→ What the exercise asks
The entries below hold a line with "structure Fin32 where" and a line with "[] => ⟨false, 0, 0⟩". Return those lines and all that lie between them, exactly and only.

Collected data
· · · · ·

-- ==== Sys2Proof/Machine/Format.lean ====
section
/-!
DEFINITION. The formats of Table 2.1: element codes, block records, and quantisation to MX and TB blocks
(R41, R42, R47 to R51, R56, R57).
-/

namespace Sys2Proof.Machine

/-- The formats of Table 2.1. -/
inductive Format where
  | raw
  | int8 | int16 | int32 | int64 | int4
  | fp32 | bf16 | fp16
  | e4m3 | e5m2 | e2m3 | e3m2 | e2m1
  | mxE4m3 | mxE5m2 | mxE2m3 | mxE3m2 | mxE2m1 | mxInt8
  | tb8 | tb4
  deriving DecidableEq, Repr

/-- The format of a code; none for a reserved code (R41). -/
def formatOf (c : BitVec 5) : Option Format :=
  match c.toNat with
  | 0x00 => some .raw
  | 0x01 => some .int8
  | 0x02 => some .int16
  | 0x03 => some .int32
  | 0x04 => some .int64
  | 0x08 => some .fp32
  | 0x09 => some .bf16
  | 0x0A => some .fp16
  | 0x0C => some .e4m3
  | 0x0D => some .e5m2
  | 0x0E => some .e2m3
  | 0x0F => some .e3m2
  | 0x10 => some .e2m1
  | 0x11 => some .mxE4m3
  | 0x12 => some .mxE5m2
  | 0x13 => some .mxE2m3
  | 0x14 => some .mxE3m2
  | 0x15 => some .mxE2m1
  | 0x16 => some .mxInt8
  | 0x18 => some .tb8
  | 0x19 => some .tb4
  | 0x1A => some .int4
  | _ => none

/-- The code of a format (Table 2.1). -/
def Format.code : Format → Nat
  | .raw => 0x00
  | .int8 => 0x01
  | .int16 => 0x02
  | .int32 => 0x03
  | .int64 => 0x04
  | .int4 => 0x1A
  | .fp32 => 0x08
  | .bf16 => 0x09
  | .fp16 => 0x0A
  | .e4m3 => 0x0C
  | .e5m2 => 0x0D
  | .e2m3 => 0x0E
  | .e3m2 => 0x0F
  | .e2m1 => 0x10
  | .mxE4m3 => 0x11
  | .mxE5m2 => 0x12
  | .mxE2m3 => 0x13
  | .mxE3m2 => 0x14
  | .mxE2m1 => 0x15
  | .mxInt8 => 0x16
  | .tb8 => 0x18
  | .tb4 => 0x19

/-- Bits between consecutive element codes in memory (Table 2.1, R42, R50). -/
def Format.bits : Format → Nat
  | .int4 | .e2m1 | .mxE2m1 | .tb4 => 4
  | .mxE2m3 | .mxE3m2 => 6
  | .int16 | .bf16 | .fp16 => 16
  | .int32 | .fp32 => 32
  | .int64 => 64
  | _ => 8

/-- Bits of an element code: a standalone FP6 element has a byte whose bits [7:6] are ignored on read (R42). -/
def Format.codeBits : Format → Nat
  | .e2m3 | .e3m2 => 6
  | f => f.bits

/-- Bytes of a block record, 0 for a format without blocks (Table 2.1). -/
def Format.recordBytes : Format → Nat
  | .mxE4m3 | .mxE5m2 | .mxInt8 | .tb8 => 36
  | .mxE2m3 | .mxE3m2 => 28
  | .mxE2m1 | .tb4 => 20
  | _ => 0

/-- A block format. -/
def Format.isBlock (f : Format) : Bool := f.recordBytes != 0

/-- The floating-point element of a format. -/
def Format.float : Format → Option FloatFmt
  | .fp32 => some Machine.fp32
  | .bf16 => some Machine.bf16
  | .fp16 => some Machine.fp16
  | .e4m3 | .mxE4m3 => some Machine.e4m3
  | .e5m2 | .mxE5m2 => some Machine.e5m2
  | .e2m3 | .mxE2m3 => some Machine.e2m3
  | .e3m2 | .mxE3m2 => some Machine.e3m2
  | .e2m1 | .mxE2m1 => some Machine.e2m1
  | _ => none

/-- The width of an integer format; none for the others. -/
def Format.int : Format → Option Nat
  | .int4 => some 4
  | .int8 => some 8
  | .int16 => some 16
  | .int32 => some 32
  | .int64 => some 64
  | _ => none

/-- emax of a block format (Table 2.3; 0 for MXINT8, R56). -/
def Format.emax : Format → Int
  | .mxE4m3 => 8
  | .mxE5m2 => 15
  | .mxE2m3 => 2
  | .mxE3m2 => 4
  | .mxE2m1 => 2
  | _ => 0

/-- F of a TB format: 5 for TB8, 1 for TB4 (R51). -/
def Format.tbF : Format → Nat
  | .tb8 => 5
  | _ => 1

/-- Width of a TB code: 8 or 4 (R51). -/
def Format.tbN : Format → Nat
  | .tb8 => 8
  | _ => 4

/-- The exact value of a block element with its scale byte or bytes (R49, R51). -/
def decodeBlockElem (f : Format) (scale scale2 : Nat) (c : Nat) : Ext :=
  match f with
  | .mxInt8 =>
    if scale = 255 then .nan false
    else let v := intOf 8 c; .fin (decide (v < 0)) v.natAbs ((scale : Int) - 127 - 6)
  | .tb8 | .tb4 =>
    if scale = 255 ∨ scale2 = 255 then .nan false
    else
      let n := f.tbN
      let e := if c / 2 ^ (n - 2) % 2 = 1 then scale2 else scale
      .fin (decide (c / 2 ^ (n - 1) % 2 = 1)) (c % 2 ^ (n - 2)) ((e : Int) - 127 - f.tbF)
  | _ => match f.float with
    | some ff => if scale = 255 then .nan false else (ff.decode c).shift ((scale : Int) - 127)
    | none => .nan false

/-- Element `i` of a block record given as a little-endian number (R50, Table 2.4). -/
def decodeRecord (f : Format) (rec_ : Nat) (i : Nat) : Ext :=
  let off := 4 * f.bits
  decodeBlockElem f (rec_ / 2 ^ (8 * off) % 256) (rec_ / 2 ^ (8 * off + 8) % 256) (rec_ / 2 ^ (f.bits * i) % 2 ^ f.bits)

/-- The exact value of a standalone element code (R43 to R47). -/
def decodeElem (f : Format) (ftz : Bool) (c : Nat) : Ext :=
  match f.float, f.int with
  | some ff, _ => ff.read ftz c
  | none, some n => Ext.ofInt (intOf n c)
  | none, none => .nan false

/-- A value converted to a standalone element code (R58). -/
def convertElem (f : Format) (ftz : Bool) (mode : Mode) (x : Ext) : Nat × Flags :=
  match f.float, f.int with
  | some ff, _ => ff.convert ftz mode x
  | none, some n => toIntCode n mode x
  | none, none => (0, 0)

/-- `n` codes of `w` bits from a number, lowest first. -/
def splitNat (w : Nat) (x : Nat) : Nat → List Nat
  | 0 => []
  | n + 1 => x % 2 ^ w :: splitNat w (x / 2 ^ w) n

/-- The number whose codes of `w` bits are given, lowest first. -/
def joinNat (w : Nat) : List Nat → Nat
  | [] => 0
  | x :: r => x % 2 ^ w + 2 ^ w * joinNat w r

/-- A finite value of a block, as it is quantised. -/
structure Fin32 where
  neg : Bool
  mag : Nat
  exp : Int
  deriving DecidableEq, Repr

/-- The finite values of a block; none when one is a NaN or infinite. -/
def finites : List Ext → Option (List Fin32)
  | [] => some []
  | .fin n m e :: r => (finites r).map fun l => ⟨n, m, e⟩ :: l
  | _ :: _ => none

/-- The value of greatest magnitude (zero for an empty list). -/
def amax : List Fin32 → Fin32
  | [] => ⟨false, 0, 0⟩
  | x :: r => let y := amax r; if magLt y.mag y.exp x.mag x.exp then x else y

/-- Elements and the flags they raise. -/
def runElems {α : Type} (f : Nat → α → Nat × Flags) : Nat → List α → List Nat × Flags
  | _, [] => ([], 0)
  | i, x :: r =>
    let (c, fl) := f i x
    let (cs, fls) := runElems f (i + 1) r
    (c :: cs, fl ||| fls)

/-- An MX element at a scale (R56; UF by R46). -/
def mxElem (f : Format) (scale : Nat) (mode : Mode) (x : Fin32) : Nat × Flags :=
  let e := x.exp + 127 - scale
  match f.float with
  | some ff => ff.round true (decide (scale = 0)) false mode x.neg x.mag e false
  | none =>
    let (k, inexact) := roundMag mode x.neg x.mag (e + 6) false 0
    let tiny := decide (scale = 0) && decide (x.mag ≠ 0) && decide (floorLog x.mag e < -6)
    let fl := flIf inexact flNX ||| flIf (inexact && tiny) flUF
    if 127 < k then (intCode 8 (if x.neg then -127 else 127), fl ||| flSAT ||| flOF ||| flNX)
    else (intCode 8 (if x.neg then -(k : Int) else k), fl)

/-- The scale of an MX block, and the flags of a clamp above 254 (R56). -/
def mxScale (f : Format) (a : Fin32) : Nat × Flags :=
  let xe : Int := if a.mag = 0 then 0 else floorLog a.mag a.exp - f.emax + 127
  if 254 < xe then (254, flSAT ||| flOF ||| flNX) else (xe.toNat, 0)

/-- A block of 32 values quantised to an MX format (R56): element codes, scale, flags. -/
def mxQuantise (f : Format) (mode : Nat → Mode) (xs : List Ext) : List Nat × Nat × Flags :=
  match finites xs with
  | none => (xs.map fun _ => 0, 255, flNV)
  | some l =>
    let (scale, fs) := mxScale f (amax l)
    let (cs, fl) := runElems (fun i x => mxElem f scale (mode i) x) 0 l
    (cs, scale, fl ||| fs)

/-- A TB element (R57; UF by R46). -/
def tbElem (f : Format) (ehi elo : Nat) (mode : Mode) (x : Fin32) : Nat × Flags :=
  let lo := magLt x.mag x.exp 1 ((ehi : Int) - 130)
  let e := if lo then elo else ehi
  let n := f.tbN
  let (k, inexact) := roundMag mode x.neg x.mag (x.exp + f.tbF + 127 - e) false 0
  let qmax := 2 ^ (n - 2) - 1
  let tiny := decide (e = 0) && decide (x.mag ≠ 0) && decide (floorLog x.mag x.exp < -127 - (f.tbF : Int))
  let fl := flIf inexact flNX ||| flIf (inexact && tiny) flUF ||| flIf (decide (qmax < k)) (flSAT ||| flOF ||| flNX)
  ((if x.neg then 2 ^ (n - 1) else 0) + (if lo then 2 ^ (n - 2) else 0) + min k qmax, fl)

/-- E_hi and E_lo of a TB block (R57). -/
def tbExponents (l : List Fin32) : Nat × Nat :=
  let a := amax l
  let ehi : Int := if a.mag = 0 then 0 else min (max (floorLog a.mag a.exp + 127) 0) 254
  let b := amax (l.filter fun x => magLt x.mag x.exp 1 (ehi - 130))
  let elo : Int := if b.mag = 0 then max (ehi - 24) 0 else max (max (floorLog b.mag b.exp + 127) (ehi - 24)) 0
  (ehi.toNat, elo.toNat)

/-- A block of 32 values quantised to a TB format (R57): element codes, E_hi, E_lo, flags. -/
def tbQuantise (f : Format) (mode : Nat → Mode) (xs : List Ext) : List Nat × Nat × Nat × Flags :=
  match finites xs with
  | none => (xs.map fun _ => 0, 255, 255, flNV)
  | some l =>
    let (ehi, elo) := tbExponents l
    let (cs, fl) := runElems (fun i x => tbElem f ehi elo (mode i) x) 0 l
    (cs, ehi, elo, fl)

/-- The record of element codes and scale bytes, as a little-endian number with zero padding (Table 2.4). -/
def packRecord (f : Format) (codes : List Nat) (scale scale2 : Nat) : Nat :=
  joinNat f.bits codes + 2 ^ (32 * f.bits) * (scale + 256 * scale2)

/-- A block of 32 values in memory form (R56, R57, Table 2.4). -/
def quantiseBlock (f : Format) (mode : Nat → Mode) (xs : List Ext) : Nat × Flags :=
  match f with
  | .tb8 | .tb4 =>
    let (cs, ehi, elo, fl) := tbQuantise f mode xs
    (packRecord f cs ehi elo, fl)
  | _ =>
    let (cs, scale, fl) := mxQuantise f mode xs
    (packRecord f cs scale 0, fl)

end Sys2Proof.Machine
end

· · · · ·

→ Written answer
structure Fin32 where
  neg : Bool
  mag : Nat
  exp : Int
  deriving DecidableEq, Repr

/-- The finite values of a block; none when one is a NaN or infinite. -/
def finites : List Ext → Option (List Fin32)
  | [] => some []
  | .fin n m e :: r => (finites r).map fun l => ⟨n, m, e⟩ :: l
  | _ :: _ => none

/-- The value of greatest magnitude (zero for an empty list). -/
def amax : List Fin32 → Fin32
  | [] => ⟨false, 0, 0⟩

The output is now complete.